O outro obstáculo centra-se no ritmo a que as sanções aplicadas ao país serão levantadas em caso de acordo. A exportar metade do crude que vendia antes das medidas adoptadas pelo Ocidente (e a preços muito abaixo dos praticados nos últimos anos), o Irão quer um fim rápido do cerco que asfixia a economia do país. Europeus e americanos estão dispostos a extinguir no prazo de meses as medidas unilaterais com que atingiram o sector petrolífero e a banca iraniana. Mas dizem que o Irão só conseguirá o fim das sanções aprovadas pela ONU desde 2006 (e que visam pessoas e entidades ligadas ao programa nuclear) à medida que for cumprindo o que ficar estabelecido.   

À partida para esta última ronda, as expectativas alimentavam-se da noção de que, pela primeira vez em muito tempo, tanto os iranianos como os norte-americanos estavam empenhados num acordo, com benefícios para ambos – para o Irão, o fim do isolamento e o alívio da asfixia económica; para a Administração Obama um trunfo político, que resolveria uma fonte de instabilidade e lhe daria maior liberdade para cooperar com Teerão na luta contra o Estado Islâmico. Fontes iranianas garantiam que o Líder Supremo do Irão, o ayatollah Ali Khamenei, tinha dado luz verde ao Presidente Hassan Rohani para chegar a um acordo definitivo, apesar dos protestos cada vez mais audíveis da oposição conservadora. O Presidente norte-americano sabe, por seu lado, que em Janeiro perde o controlo do Senado e que os republicanos ameaçam reforçar as sanções ao Irão em caso de impasse.

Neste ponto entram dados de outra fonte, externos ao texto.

-- ==== Sys2Proof/Machine/Flags.lean ====
section
/-! DEFINITION. The STATUS register and its flags (spec/10_state.md R36 to R44). -/

namespace Sys2Proof.Machine

open Sys2Proof

/-- STATUS.BUSY: `seq_state` = RUN(op) (R37). -/
def State.busy (s : State) : Bool :=
  match s.seq with
  | .idle => false
  | .run _ => true

/-- STATUS.SYNCED: `sync_state` = SYNCHRONIZED (R39). -/
def State.synced (s : State) : Bool :=
  match s.syncState with
  | .searching => false
  | .synchronized => true

/-- The number of a completion code (60_exceptions R310). -/
def ErrCode.number : ErrCode → BitVec 4
  | .ok => 0
  | .syncTimeout => 1
  | .checksumMismatch => 2
  | .unknownReportId => 3
  | .frameShort => 4
  | .configError => 5
  | .tableInvalid => 6
  | .illegalCmd => 7

/-- The STATUS word (R36): [0] BUSY, [1] DONE, [2] SYNCED, [3] PKT_VALID, [4] OVR, [5] CHK_PASS, [6] TBL_VALID,
[7] reads 0, [11:8] ERR, [31:12] read 0. -/
def statusWord (s : State) : Word :=
  (0 : BitVec 20) ++ s.err.number ++ (0 : BitVec 1) ++ BitVec.ofBool s.tblValid ++ BitVec.ofBool s.chkPass
    ++ BitVec.ofBool s.ovr ++ BitVec.ofBool s.pktValid ++ BitVec.ofBool s.synced ++ BitVec.ofBool s.done
    ++ BitVec.ofBool s.busy

/-- A write to STATUS: bit 4 of the word clears OVR, nothing else is written (R36, R41). -/
def statusWrite (v : Word) (s : State) : State :=
  if v.getLsbD 4 then { s with ovr := false } else s

end Sys2Proof.Machine
end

Neste contexto, as duas partes sabem que ao adiarem um acordo estão a torná-lo mais difícil de obter num futuro próximo. Numa derradeira pressão, Barack Obama avisou o regime iraniano que “tem a comunidade internacional toda do seu lado, enquanto eles estão sozinhos”. O regime iraniano permitiu uma rara manifestação contra a forma como estão a ser conduzidas as negociações nucleares. No entanto, estão ambos conscientes que manter o acordo preliminar válido por mais alguns meses (ou mesmo um ano) é, como dizia um diplomata iraniano “o menor dos males”. Muito pior seria o regresso do “clima de confrontação”, com o Irão “a responder a novas sanções intensificando o seu programa nuclear”.